Mystified by the incomplete information she is given, Alice is immersed in a typically teenage muddle of curiosity, lust and embarrassment. She is intrigued by the sex scene in Titanic and curious about interactions with horny strangers in AOL chatrooms. She gets lost in a slow-motion fantasy sequence involving arm hair and “Genie in a Bottle.” Regardless of her literal virginity, Alice fits into neither the “virgin” nor the “whore” category in the context of Catholicism. Because she is not a saint, she is deemed a sinner by default. She must confess, and then repress, any parts of herself that are deemed unworthy (of respect, of the kingdom of heaven, et al). 

Though she is pushed to resist temptation, Alice is repeatedly reminded of its contradictions. While confessing her sins, she is confronted by Titian’s painting “The Fall of Man,” which depicts Adam and Eve, naked save for a few leaves and surrounded by forbidden fruit. While Alice masturbates with a vibrating yellow cell phone, a crucifix on the wall looms over her in condemnation, quickly extinguishing her pleasure. When she kisses her peppy, handsy crush, he berates her for his boner, runs away, and later insists on only hugging her from the side to avoid further enticement. Female sexuality is seen as a threatening and sinful force that leads men into temptation, as in the Garden of Eden.

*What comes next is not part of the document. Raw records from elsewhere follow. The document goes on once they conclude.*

-- ==== Sys2Proof/Machine/Codec.lean ====
section
/-! DEFINITION. The bytes of the serial lines: field coding, CRC-16, frames, and the receiver's hunt (R168, R169). -/

namespace Sys2Proof.Machine

/-! ### Fields (R168) -/

/-- A one-byte field. -/
def u8 (n : Nat) : List Byte := [BitVec.ofNat 8 n]

/-- A two-byte field, little-endian. -/
def u16 (n : Nat) : List Byte := [BitVec.ofNat 8 n, BitVec.ofNat 8 (n / 256)]

/-- A four-byte field, little-endian (a booking number). -/
def u32 (n : Nat) : List Byte :=
  [BitVec.ofNat 8 n, BitVec.ofNat 8 (n / 256), BitVec.ofNat 8 (n / 65536), BitVec.ofNat 8 (n / 16777216)]

/-- A mark or flag of a body. DESIGN CHOICE, unsafe (log 28): 0 clear, 1 set, like the presence marks of R168. -/
def flag (b : Bool) : List Byte := if b then [1] else [0]

/-- An enumerated field of two values, numbered from 0 in the order in which the manual lists them (R168): 0 while the value
listed first holds, else 1. -/
def oneOfTwo (first : Bool) : List Byte := if first then [0] else [1]

/-- The value of a line: active 0, inactive 1, in the order of R51. -/
def lineField (active : Bool) : List Byte := oneOfTwo active

/-- The value of the drive: on 0, off 1, in the order of the table of section 3.1. -/
def driveField (on : Bool) : List Byte := oneOfTwo on

/-- A text field: its character count, then the characters. -/
def textField (t : Text) : List Byte := u8 t.length ++ t

/-- An optional field: its presence mark, then the field if present. -/
def optField {α : Type} (f : α → List Byte) : Option α → List Byte
  | none => [0]
  | some x => 1 :: f x

/-- A list: its item count, then the items. -/
def listField {α : Type} (f : α → List Byte) (xs : List α) : List Byte := u8 xs.length ++ xs.flatMap f

/-- The number 1 to 8 of a lane. -/
def laneNumber (l : LaneNo) : Nat := l.ctorIdx + 1

/-- The lane of a number. -/
def laneOf (n : Nat) : Option LaneNo := if n = 0 then none else allLanes[n - 1]?

/-- A lane field. -/
def laneField (l : LaneNo) : List Byte := u8 (laneNumber l)

/-- A position field: FRONT 0, REAR 1. -/
def posField : Pos → List Byte
  | .front => [0]
  | .rear => [1]

/-- The code of a status (spec/11 section 11.2). -/
def statusCode (st : Status) : Byte := BitVec.ofNat 8 st.ctorIdx

/-! ### CRC-16: polynomial 0x1021, initial value 0xFFFF, most significant bit first, no final inversion -/

/-- One bit step of the CRC. -/
def crcBit (c : BitVec 16) : BitVec 16 := if c.msb then (c <<< 1) ^^^ 0x1021 else c <<< 1

/-- The CRC taken on by one byte. -/
def crcByte (c : BitVec 16) (b : Byte) : BitVec 16 :=
  crcBit (crcBit (crcBit (crcBit (crcBit (crcBit (crcBit (crcBit (c ^^^ (b.setWidth 16 <<< 8)))))))))

/-- The CRC-16 of a run of bytes. -/
def crc16 (bs : List Byte) : BitVec 16 := bs.foldl crcByte 0xFFFF

/-- The bytes the CRC covers: from the length through the body. -/
def framePayload (tag kind : Byte) (body : List Byte) : List Byte := u16 (2 + body.length) ++ tag :: kind :: body

/-- A frame of R168 as it crosses a line. -/
def encodeFrame (tag kind : Byte) (body : List Byte) : List Byte :=
  0xA5 :: framePayload tag kind body ++ u16 (crc16 (framePayload tag kind body)).toNat

/-- The bytes a frame takes in the receive buffer: marker, length, tag, kind, body, CRC. -/
def Frame.size (f : Frame) : Nat := 7 + f.body.length

/-! ### The receiver (R169) -/

/-- What the receiver makes of the bytes it has: the good frames in order, the frames discarded as bad, and the bytes of
a frame not yet whole (from its marker on; empty while hunting). -/
structure Scan where
  frames : List Frame
  bad : Nat
  rest : List Byte
deriving DecidableEq, Repr

/-- Hunt for a marker, test the length and the CRC; after a discarded frame hunt from the byte behind its marker. The
first argument bounds the work; the number of bytes is enough. -/
def scan : Nat → List Byte → Scan
  | 0, bs => ⟨[], 0, bs⟩
  | _ + 1, [] => ⟨[], 0, []⟩
  | n + 1, b :: bs =>
    if b ≠ 0xA5 then scan n bs
    else match bs with
      | lo :: hi :: rest =>
        let len := lo.toNat + 256 * hi.toNat
        if len < 2 ∨ len > 502 then
          let r := scan n bs
          { r with bad := r.bad + 1 }
        else if rest.length < len + 2 then ⟨[], 0, b :: bs⟩
        else
          match rest.take len with
          | tag :: kind :: body =>
            if (rest.drop len).take 2 = u16 (crc16 (framePayload tag kind body)).toNat then
              let r := scan n (rest.drop (len + 2))
              { r with frames := ⟨tag, kind, body⟩ :: r.frames }
            else
              let r := scan n bs
              { r with bad := r.bad + 1 }
          | _ => ⟨[], 0, []⟩
      | _ => ⟨[], 0, b :: bs⟩

/-- The receiver's work on all the bytes it has. -/
def receive (bs : List Byte) : Scan := scan bs.length bs

end Sys2Proof.Machine
end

Of course, no one is unequivocally pure and perfect—not even after a million hail Marys. Alice witnesses the most sanctimonious figures around her engaging in the very behaviors they condemn: the clerical-collared Father Murphy watching ’80s porn on the same bulky PC he shamed students for using to send “dirty” IMs; the holier-than-thou retreat leader giving a classmate a blowjob against a tree outside. Like the film itself, this hypocrisy is not a rebellion against religion, but rather a rebellion against the repression of human nature. When Alice becomes ultimately disillusioned by those who preach perfection and practice humanity in secret, she sneaks away from the retreat to a dive bar to guzzle down a cherry wine cooler alongside a leather-clad lesbian. While the mysterious character appears to represent the opposite of Alice and the insular world she inhabits, she was once a young Catholic herself, afraid of burning in hell for eating gumdrops during Lent. “The truth is, nobody knows what they’re doing any more than the rest of us,” she tells Alice. “We’re all just trying to figure out our shit.” 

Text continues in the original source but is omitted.